Wow. Astonishingly Lo-mile Bird.
I do like these Birds. Didn’t they share the chassis with the Mark that year or maybe it was the LTD II? I’m a bigger fan of the turbo coupe though and am on the lookout for one in Barn Finds.
Good choice Fox owner. Super looking cars, w great interiors, and the dogleg 5sp shifted models are especially nice runners.
These 77-79 Birds shared the same chassis platform as the LTD II and Mercury Cougar of the same years which was a continuation of what used to be the Torino platform that started in 1972. Previous Thunderbirds (72-76) were bigger shared the platform with Lincoln Mark series.
This generation of T-Birds were very nicely done. Take an existing platform, give it T-Bird styling cues, price it attractively, and the result was a successful entry in the then-hot personal luxury coupe category. I prefer them with buckets/ console/ sport instrumentation, but this looks like a very nice example.
No power windows. I had a new bird same color as this in 77. Had the 400 motor and power everything. $7,200 sticker. I can’t believe how many people ordered Thunderbirds without power windows!
Long reach req’d to roll down that other window 🪟 joeey
I noticed that it did not have power windows too and no power seat but it has all other options right down to right mirror control and a am/fm 8 track. Still a very clean Thunderbird!
I can’t believe how many people ordered ANY 2 door car WITH power windows whose rear side windows do not roll down or are not even there. lol
Even power door locks seem silly to me on any 2 door – moving a switch instead of moving a plunger.
& what if the battery goes dead or p/w motor burns out before a rain storm & the windows are down? Or you are under water & the windows are up?
I also can’t believe that very few cars from the ’60s & ’70s were ordered with cruise control. & this bird doesn’t seem to have it either.

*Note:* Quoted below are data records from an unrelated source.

-- ==== Sys2Proof/Laws/FrameCmd.lean ====
section
/-! SUPPORT. What each command can change: its meaning always answers a next state, and the fields of the state outside the
list are as they were. One lemma for each command. -/

namespace Sys2Proof.Machine

theorem execRegisterWrite_frame (core : CoreId) (addr : BitVec 64) (width : Nat) (value : Word) (s : State) : ∃ t, execRegisterWrite core addr width value s = .next t ∧
    SameBut [.regs, .staged, .mem, .tab, .resp, .record, .time, .ports, .parts, .sites, .tiles, .fab, .mig, .flash, .ted, .col, .load, .sec, .pwr, .snap, .mesh, .move, .land, .sent] s t :=
  ⟨_, rfl, Only.run (((busWriteX_only _ _ _ _ _).sub rfl) : Only _ _) s⟩

theorem execRegisterRead_frame (core : CoreId) (addr : BitVec 64) (width : Nat) (s : State) : ∃ t, execRegisterRead core addr width s = .next t ∧
    SameBut [.regs, .mem, .resp] s t :=
  ⟨_, rfl, Only.run (((busRead_only _ _ _).sub rfl) : Only _ _) s⟩

theorem execTimNowRead_frame (core : CoreId) (s : State) : ∃ t, execTimNowRead core s = .next t ∧
    SameBut [.regs, .mem, .resp] s t :=
  ⟨_, rfl, Only.run (((busRead_only _ _ _).sub rfl) : Only _ _) s⟩

theorem execPageEnable_frame (core : CoreId) (page : Fin 32896) (value : Word) (s : State) : ∃ t, execPageEnable core page value s = .next t ∧
    SameBut [.regs, .staged, .mem, .tab, .resp, .record, .time, .ports, .parts, .sites, .tiles, .fab, .mig, .flash, .ted, .col, .load, .sec, .pwr, .snap, .mesh, .move, .land, .sent] s t :=
  ⟨_, rfl, Only.run (((busWriteX_only _ _ _ _ _).sub rfl) : Only _ _) s⟩

theorem execPageQuiesce_frame (core : CoreId) (page : Fin 32896) (value : Word) (s : State) : ∃ t, execPageQuiesce core page value s = .next t ∧
    SameBut [.regs, .staged, .mem, .tab, .resp, .record, .time, .ports, .parts, .sites, .tiles, .fab, .mig, .flash, .ted, .col, .load, .sec, .pwr, .snap, .mesh, .move, .land, .sent] s t :=
  ⟨_, rfl, Only.run (((busWriteX_only _ _ _ _ _).sub rfl) : Only _ _) s⟩

theorem execQuiesceComplete_frame (page : Fin 32896) (s : State) : ∃ t, execQuiesceComplete page s = .next t ∧
    SameBut [.regs] s t :=
  ⟨_, rfl, Only.run ((mains_only ((quiesceComplete_only _).sub rfl) rfl) : Only _ _) s⟩

theorem execPageLockWrite_frame (core : CoreId) (page : Fin 32896) (value : Word) (s : State) : ∃ t, execPageLockWrite core page value s = .next t ∧
    SameBut [.regs, .staged, .mem, .tab, .resp, .record, .time, .ports, .parts, .sites, .tiles, .fab, .mig, .flash, .ted, .col, .load, .sec, .pwr, .snap, .mesh, .move, .land, .sent] s t :=
  ⟨_, rfl, Only.run (((busWriteX_only _ _ _ _ _).sub rfl) : Only _ _) s⟩

theorem execSchedTickWrite_frame (core : CoreId) (page : Fin 32896) (value : Word) (s : State) : ∃ t, execSchedTickWrite core page value s = .next t ∧
    SameBut [.regs, .staged, .mem, .tab, .resp, .record, .time, .ports, .parts, .sites, .tiles, .fab, .mig, .flash, .ted, .col, .load, .sec, .pwr, .snap, .mesh, .move, .land, .sent] s t :=
  ⟨_, rfl, Only.run (((busWriteX_only _ _ _ _ _).sub rfl) : Only _ _) s⟩

theorem execStagedWrite_frame (core : CoreId) (addr : BitVec 64) (value : Word) (s : State) : ∃ t, execStagedWrite core addr value s = .next t ∧
    SameBut [.regs, .staged, .mem, .tab, .resp, .record, .time, .ports, .parts, .sites, .tiles, .fab, .mig, .flash, .ted, .col, .load, .sec, .pwr, .snap, .mesh, .move, .land, .sent] s t :=
  ⟨_, rfl, Only.run (((busWriteX_only _ _ _ _ _).sub rfl) : Only _ _) s⟩

theorem execDoorbellProducer_frame (core : CoreId) (ring : Fin 65536) (index : BitVec 32) (s : State) : ∃ t, execDoorbellProducer core ring index s = .next t ∧
    SameBut [.regs, .staged, .mem, .tab, .resp, .record, .time, .ports, .parts, .sites, .tiles, .fab, .mig, .flash, .ted, .col, .load, .sec, .pwr, .snap, .mesh, .move, .land, .sent] s t :=
  ⟨_, rfl, Only.run (((busWrite_only _ _ _).sub rfl) : Only _ _) s⟩

theorem execDoorbellConsumer_frame (core : CoreId) (ring : Fin 65536) (index : BitVec 32) (s : State) : ∃ t, execDoorbellConsumer core ring index s = .next t ∧
    SameBut [.regs, .staged, .mem, .tab, .resp, .record, .time, .ports, .parts, .sites, .tiles, .fab, .mig, .flash, .ted, .col, .load, .sec, .pwr, .snap, .mesh, .move, .land, .sent] s t :=
  ⟨_, rfl, Only.run (((busWrite_only _ _ _).sub rfl) : Only _ _) s⟩

theorem execTickEdge_frame (calFailed : List TileId) (skewOk : Bool) (s : State) : ∃ t, execTickEdge calFailed skewOk s = .next t ∧
    SameBut [.regs, .staged, .mem, .tab, .time, .ports, .parts, .sites, .tiles, .fab, .mig, .flash, .col, .load, .pwr, .snap, .mesh, .move, .land, .sent, .free] s t :=
  ⟨_, rfl, Only.run ((mains_only ((tickEdge_only _ _).sub rfl) rfl) : Only _ _) s⟩

theorem execGmapShadowCopyDone_frame (s : State) : ∃ t, execGmapShadowCopyDone  s = .next t ∧
    SameBut [.regs] s t :=
  ⟨_, rfl, Only.run ((mains_only ((shadowCopyDone_only).sub rfl) rfl) : Only _ _) s⟩

theorem execTileZeroDone_frame (tile : TileId) (s : State) : ∃ t, execTileZeroDone tile s = .next t ∧
    SameBut [.regs, .tiles] s t :=
  ⟨_, rfl, Only.run ((mains_only ((tileZeroDone_only _).sub rfl) rfl) : Only _ _) s⟩

theorem execHubUnitZeroDone_frame (hub : HubId) (unit : Fin 256) (s : State) : ∃ t, execHubUnitZeroDone hub unit s = .next t ∧
    SameBut [.regs, .move] s t :=
  ⟨_, rfl, Only.run ((mains_only ((hubUnitZeroDone_only _ _).sub rfl) rfl) : Only _ _) s⟩

theorem execSliceZeroDone_frame (s : State) : ∃ t, execSliceZeroDone  s = .next t ∧
    SameBut [.regs, .move] s t :=
  ⟨_, rfl, Only.run ((mains_only ((sliceZeroDone_only).sub rfl) rfl) : Only _ _) s⟩

theorem execTickRunSet_frame (core : CoreId) (s : State) : ∃ t, execTickRunSet core s = .next t ∧
    SameBut [.regs, .staged, .mem, .tab, .resp, .record, .time, .ports, .parts, .sites, .tiles, .fab, .mig, .flash, .ted, .col, .load, .sec, .pwr, .snap, .mesh, .move, .land, .sent] s t :=
  ⟨_, rfl, Only.run (((busWrite_only _ _ _).sub rfl) : Only _ _) s⟩

theorem execTickRunClear_frame (core : CoreId) (s : State) : ∃ t, execTickRunClear core s = .next t ∧
    SameBut [.regs, .staged, .mem, .tab, .resp, .record, .time, .ports, .parts, .sites, .tiles, .fab, .mig, .flash, .ted, .col, .load, .sec, .pwr, .snap, .mesh, .move, .land, .sent] s t :=
  ⟨_, rfl, Only.run (((busWrite_only _ _ _).sub rfl) : Only _ _) s⟩

theorem execPtpSync_frame (src : Nat) (domain : BitVec 8) (transport : Fin 3) (seq : BitVec 16) (twoStep : Bool) (origin : BitVec 64) (corr : BitVec 64) (s : State) : ∃ t, execPtpSync src domain transport seq twoStep origin corr s = .next t ∧
    SameBut [.regs, .time, .land, .sent, .free] s t :=
  ⟨_, rfl, Only.run ((awake_only (Only.bind ((ptpSync_only _ _ _ _ _ _ _).sub rfl) (fun _ => ((milestonesCheck_only).sub rfl))) rfl) : Only _ _) s⟩

theorem execPtpFollowUp_frame (src : Nat) (domain : BitVec 8) (transport : Fin 3) (seq : BitVec 16) (origin : BitVec 64) (corr : BitVec 64) (s : State) : ∃ t, execPtpFollowUp src domain transport seq origin corr s = .next t ∧
    SameBut [.regs, .time, .land, .sent, .free] s t :=
  ⟨_, rfl, Only.run ((awake_only (Only.bind ((ptpFollowUp_only _ _ _ _ _ _).sub rfl) (fun _ => ((milestonesCheck_only).sub rfl))) rfl) : Only _ _) s⟩

theorem execPtpAnnounce_frame (src : Nat) (domain : BitVec 8) (transport : Fin 3) (rank : List Nat) (s : State) : ∃ t, execPtpAnnounce src domain transport rank s = .next t ∧
    SameBut [.regs, .time] s t :=
  ⟨_, rfl, Only.run ((awake_only ((ptpAnnounce_only _ _ _ _).sub rfl) rfl) : Only _ _) s⟩

theorem execPtpDelayReq_frame (s : State) : ∃ t, execPtpDelayReq  s = .next t ∧
    SameBut [.regs, .time, .land, .sent] s t :=
  ⟨_, rfl, Only.run ((awake_only ((ptpDelayReq_only).sub rfl) rfl) : Only _ _) s⟩

theorem execPtpDelayResp_frame (src : Nat) (domain : BitVec 8) (transport : Fin 3) (seq : BitVec 16) (t4 : BitVec 64) (corr : BitVec 64) (s : State) : ∃ t, execPtpDelayResp src domain transport seq t4 corr s = .next t ∧
    SameBut [.regs, .time, .land, .sent] s t :=
  ⟨_, rfl, Only.run ((awake_only (Only.bind ((ptpDelayResp_only _ _ _ _ _ _).sub rfl) (fun _ => ((milestonesCheck_only).sub rfl))) rfl) : Only _ _) s⟩

theorem execBeacon_frame (pkt : RxPacket) (s : State) : ∃ t, execBeacon pkt s = .next t ∧
    SameBut [.regs, .mem, .time, .ports, .land, .sent, .free] s t :=
  ⟨_, rfl, Only.run ((mains_only (Only.bind ((beacon_only _).sub rfl) (fun _ => ((milestonesCheck_only).sub rfl))) rfl) : Only _ _) s⟩

theorem execSyncLossTimeout_frame (s : State) : ∃ t, execSyncLossTimeout  s = .next t ∧
    SameBut [.regs, .time] s t :=
  ⟨_, rfl, Only.run ((awake_only ((syncLoss_only).sub rfl) rfl) : Only _ _) s⟩

theorem execHoldoverErrorLimit_frame (err : BitVec 16) (s : State) : ∃ t, execHoldoverErrorLimit err s = .next t ∧
    SameBut [.regs] s t :=
  ⟨_, rfl, Only.run ((awake_only ((holdoverError_only _).sub rfl) rfl) : Only _ _) s⟩

theorem execStepStart_frame (p : PartId) (s : State) : ∃ t, execStepStart p s = .next t ∧
    SameBut [.regs, .tab, .tiles] s t :=
  ⟨_, rfl, Only.run ((mains_only ((stepStart_only _).sub rfl) rfl) : Only _ _) s⟩

theorem execBarrierRelease_frame (tile : TileId) (s : State) : ∃ t, execBarrierRelease tile s = .next t ∧
    SameBut [.tiles] s t :=
  ⟨_, rfl, Only.run ((mains_only ((barrierRelease_only _).sub rfl) rfl) : Only _ _) s⟩

theorem execGleanPost_frame (core : CoreId) (entry : Fin 64) (value : Word) (s : State) : ∃ t, execGleanPost core entry value s = .next t ∧
    SameBut [.regs, .staged, .mem, .tab, .resp, .record, .time, .ports, .parts, .sites, .tiles, .fab, .mig, .flash, .ted, .col, .load, .sec, .pwr, .snap, .mesh, .move, .land, .sent] s t :=
  ⟨_, rfl, Only.run (((busWriteX_only _ _ _ _ _).sub rfl) : Only _ _) s⟩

Those wheels look like the ones that would weld/rust themselves to the rotor hub here in Michigan, causing their removal to be nearly impossible. I recall the need to put a torch to more than 1 set. No amount of prying could release some. (Yes, the customer approved)
You loosen the luggage nuts and do doughnuts in the parking lot. They will come loose without deploying the gas-ax!
I’d beat on the tire on both sides. They were hard to remove for sure!
In NH, ALL wheels would freeze themselves to the hub. No amount of trickery would prevent it from happening. But, no matter how hard it was to get the wheels off, it was 10 times harder getting rear brake rotors off.
Isn’t it missing the lower rub strip/molding that runs the length of the car?